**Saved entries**
***
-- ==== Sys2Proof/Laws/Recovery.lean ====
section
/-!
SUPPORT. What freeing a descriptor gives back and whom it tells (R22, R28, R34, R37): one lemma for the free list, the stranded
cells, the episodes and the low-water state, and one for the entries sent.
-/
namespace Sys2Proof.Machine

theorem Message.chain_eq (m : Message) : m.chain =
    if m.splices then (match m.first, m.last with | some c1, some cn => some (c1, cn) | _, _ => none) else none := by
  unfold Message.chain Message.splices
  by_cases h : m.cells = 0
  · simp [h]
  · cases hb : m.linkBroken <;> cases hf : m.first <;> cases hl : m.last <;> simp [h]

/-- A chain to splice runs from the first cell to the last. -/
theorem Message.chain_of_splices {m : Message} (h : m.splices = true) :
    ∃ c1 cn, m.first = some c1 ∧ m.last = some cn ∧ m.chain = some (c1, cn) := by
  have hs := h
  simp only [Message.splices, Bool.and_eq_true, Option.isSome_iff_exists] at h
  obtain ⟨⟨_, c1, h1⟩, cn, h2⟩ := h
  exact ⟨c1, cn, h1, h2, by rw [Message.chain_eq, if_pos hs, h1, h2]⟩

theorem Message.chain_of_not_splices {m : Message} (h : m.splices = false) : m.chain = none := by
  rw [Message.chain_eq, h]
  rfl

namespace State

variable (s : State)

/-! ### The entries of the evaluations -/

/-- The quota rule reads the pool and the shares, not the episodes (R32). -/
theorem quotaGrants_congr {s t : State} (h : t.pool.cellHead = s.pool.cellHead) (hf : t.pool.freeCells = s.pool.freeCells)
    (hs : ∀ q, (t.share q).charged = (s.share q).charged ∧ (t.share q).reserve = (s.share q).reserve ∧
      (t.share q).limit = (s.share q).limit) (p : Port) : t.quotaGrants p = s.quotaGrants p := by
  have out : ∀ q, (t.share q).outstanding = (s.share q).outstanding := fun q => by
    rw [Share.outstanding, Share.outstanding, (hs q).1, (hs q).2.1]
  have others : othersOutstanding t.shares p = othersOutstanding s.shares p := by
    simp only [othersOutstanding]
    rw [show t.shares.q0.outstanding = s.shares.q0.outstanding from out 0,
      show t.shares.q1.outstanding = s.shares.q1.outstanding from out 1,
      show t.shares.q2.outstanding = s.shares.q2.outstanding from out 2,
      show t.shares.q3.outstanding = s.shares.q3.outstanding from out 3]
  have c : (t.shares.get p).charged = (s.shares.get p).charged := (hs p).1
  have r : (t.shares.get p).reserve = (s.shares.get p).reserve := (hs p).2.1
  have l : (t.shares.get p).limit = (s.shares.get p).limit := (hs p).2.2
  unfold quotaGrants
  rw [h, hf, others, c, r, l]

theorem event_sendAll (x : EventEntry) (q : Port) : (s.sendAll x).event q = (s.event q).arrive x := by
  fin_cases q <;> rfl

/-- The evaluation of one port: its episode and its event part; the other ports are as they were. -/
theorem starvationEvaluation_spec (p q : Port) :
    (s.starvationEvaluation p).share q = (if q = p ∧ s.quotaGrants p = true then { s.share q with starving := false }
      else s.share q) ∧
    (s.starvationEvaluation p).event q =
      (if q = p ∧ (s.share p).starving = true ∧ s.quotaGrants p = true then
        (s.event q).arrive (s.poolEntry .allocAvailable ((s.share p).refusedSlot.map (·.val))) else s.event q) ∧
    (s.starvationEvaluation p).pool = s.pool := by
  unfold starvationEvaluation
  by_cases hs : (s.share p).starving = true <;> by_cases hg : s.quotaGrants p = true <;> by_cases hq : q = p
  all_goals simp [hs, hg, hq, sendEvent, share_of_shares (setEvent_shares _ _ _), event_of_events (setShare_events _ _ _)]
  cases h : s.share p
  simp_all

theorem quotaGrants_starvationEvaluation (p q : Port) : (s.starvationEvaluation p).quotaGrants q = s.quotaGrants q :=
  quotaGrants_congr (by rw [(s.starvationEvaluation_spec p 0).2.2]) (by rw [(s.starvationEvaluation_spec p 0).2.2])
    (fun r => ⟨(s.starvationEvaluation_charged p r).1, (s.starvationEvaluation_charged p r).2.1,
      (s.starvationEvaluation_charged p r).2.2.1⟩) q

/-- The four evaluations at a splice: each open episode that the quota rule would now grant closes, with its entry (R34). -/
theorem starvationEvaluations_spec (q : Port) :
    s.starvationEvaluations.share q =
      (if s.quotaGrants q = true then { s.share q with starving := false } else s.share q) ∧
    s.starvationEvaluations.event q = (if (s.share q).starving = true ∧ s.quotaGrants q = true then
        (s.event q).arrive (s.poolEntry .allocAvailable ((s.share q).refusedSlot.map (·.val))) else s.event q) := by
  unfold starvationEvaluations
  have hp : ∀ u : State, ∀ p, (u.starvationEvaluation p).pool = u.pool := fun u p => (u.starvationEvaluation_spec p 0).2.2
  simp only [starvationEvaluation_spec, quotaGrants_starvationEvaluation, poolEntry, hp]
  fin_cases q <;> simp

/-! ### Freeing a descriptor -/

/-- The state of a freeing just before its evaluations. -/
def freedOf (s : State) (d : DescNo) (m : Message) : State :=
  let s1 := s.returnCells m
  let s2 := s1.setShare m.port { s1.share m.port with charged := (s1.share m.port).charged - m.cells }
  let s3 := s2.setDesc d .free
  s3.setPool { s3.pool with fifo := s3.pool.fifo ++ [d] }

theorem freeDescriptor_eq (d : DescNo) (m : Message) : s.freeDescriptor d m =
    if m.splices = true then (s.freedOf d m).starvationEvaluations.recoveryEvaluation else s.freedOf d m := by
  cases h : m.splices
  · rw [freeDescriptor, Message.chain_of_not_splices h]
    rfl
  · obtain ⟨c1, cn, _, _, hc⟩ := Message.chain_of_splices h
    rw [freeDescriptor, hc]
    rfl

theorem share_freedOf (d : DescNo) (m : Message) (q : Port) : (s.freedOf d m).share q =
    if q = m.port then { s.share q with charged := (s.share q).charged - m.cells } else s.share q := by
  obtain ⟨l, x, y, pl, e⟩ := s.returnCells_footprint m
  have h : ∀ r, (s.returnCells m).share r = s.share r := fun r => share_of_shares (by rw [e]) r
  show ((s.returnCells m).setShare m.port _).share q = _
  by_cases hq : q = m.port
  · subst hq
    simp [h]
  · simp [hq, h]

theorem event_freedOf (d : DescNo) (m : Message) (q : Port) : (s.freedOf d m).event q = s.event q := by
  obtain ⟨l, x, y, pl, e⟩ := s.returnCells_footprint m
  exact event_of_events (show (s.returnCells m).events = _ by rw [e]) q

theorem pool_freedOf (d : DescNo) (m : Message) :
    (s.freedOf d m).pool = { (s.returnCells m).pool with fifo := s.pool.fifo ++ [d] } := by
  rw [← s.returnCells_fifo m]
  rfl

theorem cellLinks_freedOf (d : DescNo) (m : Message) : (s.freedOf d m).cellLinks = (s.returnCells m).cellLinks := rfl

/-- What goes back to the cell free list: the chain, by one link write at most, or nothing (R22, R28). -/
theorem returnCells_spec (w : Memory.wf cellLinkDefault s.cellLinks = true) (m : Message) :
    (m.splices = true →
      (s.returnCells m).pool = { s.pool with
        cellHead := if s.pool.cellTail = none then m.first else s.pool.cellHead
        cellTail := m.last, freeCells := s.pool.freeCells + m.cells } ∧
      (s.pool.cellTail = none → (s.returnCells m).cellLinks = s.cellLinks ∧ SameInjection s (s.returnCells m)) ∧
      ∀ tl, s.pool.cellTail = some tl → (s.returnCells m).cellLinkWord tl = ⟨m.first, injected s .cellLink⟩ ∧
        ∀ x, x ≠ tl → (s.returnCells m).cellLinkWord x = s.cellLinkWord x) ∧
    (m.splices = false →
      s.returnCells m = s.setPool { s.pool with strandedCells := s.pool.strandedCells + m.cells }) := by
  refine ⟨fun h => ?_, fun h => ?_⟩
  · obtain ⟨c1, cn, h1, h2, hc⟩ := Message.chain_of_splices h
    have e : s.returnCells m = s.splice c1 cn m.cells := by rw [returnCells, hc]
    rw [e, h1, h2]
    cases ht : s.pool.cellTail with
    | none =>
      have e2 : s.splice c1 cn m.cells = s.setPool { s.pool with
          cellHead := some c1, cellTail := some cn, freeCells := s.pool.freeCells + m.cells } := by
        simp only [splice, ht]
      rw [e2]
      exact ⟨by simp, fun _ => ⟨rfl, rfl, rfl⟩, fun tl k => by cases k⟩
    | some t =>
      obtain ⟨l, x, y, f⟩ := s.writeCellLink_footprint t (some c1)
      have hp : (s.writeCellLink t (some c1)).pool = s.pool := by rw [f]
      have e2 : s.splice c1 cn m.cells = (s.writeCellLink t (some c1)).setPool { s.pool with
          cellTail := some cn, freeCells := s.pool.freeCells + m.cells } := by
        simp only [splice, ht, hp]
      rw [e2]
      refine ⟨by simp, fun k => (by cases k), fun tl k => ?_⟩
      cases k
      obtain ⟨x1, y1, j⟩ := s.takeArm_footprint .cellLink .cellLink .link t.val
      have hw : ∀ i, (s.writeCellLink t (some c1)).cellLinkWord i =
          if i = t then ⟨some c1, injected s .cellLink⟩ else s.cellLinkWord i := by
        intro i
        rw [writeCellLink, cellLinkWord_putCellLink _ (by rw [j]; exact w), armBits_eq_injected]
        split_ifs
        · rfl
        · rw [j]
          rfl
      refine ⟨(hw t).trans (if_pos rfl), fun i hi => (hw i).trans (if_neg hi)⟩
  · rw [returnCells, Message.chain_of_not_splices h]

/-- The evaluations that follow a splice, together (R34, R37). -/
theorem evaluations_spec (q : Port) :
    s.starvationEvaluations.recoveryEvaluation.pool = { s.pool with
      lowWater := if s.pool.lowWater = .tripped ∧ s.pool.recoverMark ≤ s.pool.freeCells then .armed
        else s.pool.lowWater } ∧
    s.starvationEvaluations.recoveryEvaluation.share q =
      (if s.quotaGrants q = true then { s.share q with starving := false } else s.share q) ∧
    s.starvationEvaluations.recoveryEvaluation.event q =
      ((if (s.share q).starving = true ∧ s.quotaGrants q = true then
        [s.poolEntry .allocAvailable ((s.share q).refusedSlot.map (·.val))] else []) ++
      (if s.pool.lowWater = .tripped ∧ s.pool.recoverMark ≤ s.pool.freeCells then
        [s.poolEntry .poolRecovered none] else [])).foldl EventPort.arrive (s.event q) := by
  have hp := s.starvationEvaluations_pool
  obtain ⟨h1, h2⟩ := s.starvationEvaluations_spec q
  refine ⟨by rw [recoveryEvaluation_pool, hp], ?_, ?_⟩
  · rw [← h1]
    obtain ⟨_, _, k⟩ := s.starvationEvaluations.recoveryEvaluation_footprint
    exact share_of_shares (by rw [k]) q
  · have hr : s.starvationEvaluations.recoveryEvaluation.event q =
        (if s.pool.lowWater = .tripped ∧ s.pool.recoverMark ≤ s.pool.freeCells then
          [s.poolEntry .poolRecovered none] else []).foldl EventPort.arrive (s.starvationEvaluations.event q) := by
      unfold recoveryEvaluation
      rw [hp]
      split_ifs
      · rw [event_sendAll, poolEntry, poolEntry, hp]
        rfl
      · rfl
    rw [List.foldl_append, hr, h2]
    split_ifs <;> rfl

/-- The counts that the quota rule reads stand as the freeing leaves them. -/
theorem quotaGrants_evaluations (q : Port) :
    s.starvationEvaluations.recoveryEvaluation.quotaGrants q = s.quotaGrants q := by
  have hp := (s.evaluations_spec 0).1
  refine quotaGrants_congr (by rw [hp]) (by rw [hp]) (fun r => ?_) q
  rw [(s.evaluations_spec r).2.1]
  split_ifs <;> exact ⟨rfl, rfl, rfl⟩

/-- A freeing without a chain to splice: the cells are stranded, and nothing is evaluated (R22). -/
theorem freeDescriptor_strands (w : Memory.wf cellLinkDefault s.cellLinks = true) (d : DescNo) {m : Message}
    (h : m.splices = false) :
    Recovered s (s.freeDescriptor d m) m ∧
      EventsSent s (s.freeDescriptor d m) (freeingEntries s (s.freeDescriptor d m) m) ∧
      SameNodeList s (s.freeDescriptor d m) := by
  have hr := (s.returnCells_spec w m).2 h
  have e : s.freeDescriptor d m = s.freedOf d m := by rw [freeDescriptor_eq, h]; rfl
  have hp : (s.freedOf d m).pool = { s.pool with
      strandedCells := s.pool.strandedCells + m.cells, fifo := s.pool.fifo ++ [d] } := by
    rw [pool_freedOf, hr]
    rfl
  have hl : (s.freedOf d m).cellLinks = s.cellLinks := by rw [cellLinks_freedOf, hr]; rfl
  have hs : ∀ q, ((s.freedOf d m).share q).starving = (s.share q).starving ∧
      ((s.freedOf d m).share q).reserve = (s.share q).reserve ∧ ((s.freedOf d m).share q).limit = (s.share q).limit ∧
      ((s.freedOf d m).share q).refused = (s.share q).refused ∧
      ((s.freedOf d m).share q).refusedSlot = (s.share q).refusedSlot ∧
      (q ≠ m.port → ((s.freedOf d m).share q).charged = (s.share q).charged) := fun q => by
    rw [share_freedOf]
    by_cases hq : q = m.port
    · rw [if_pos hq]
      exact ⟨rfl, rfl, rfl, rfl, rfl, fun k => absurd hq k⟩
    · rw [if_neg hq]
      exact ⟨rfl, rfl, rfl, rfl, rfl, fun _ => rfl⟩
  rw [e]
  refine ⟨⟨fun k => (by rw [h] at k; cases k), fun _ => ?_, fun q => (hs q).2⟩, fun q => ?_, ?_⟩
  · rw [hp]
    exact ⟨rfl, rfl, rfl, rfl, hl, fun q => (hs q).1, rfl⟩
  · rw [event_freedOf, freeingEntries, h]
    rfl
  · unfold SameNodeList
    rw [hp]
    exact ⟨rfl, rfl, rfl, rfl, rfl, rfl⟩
***
**Exercise details**
Tally up the lines above in which "nothing" occurs. Give the result as a bare number.

**Response to the task**
2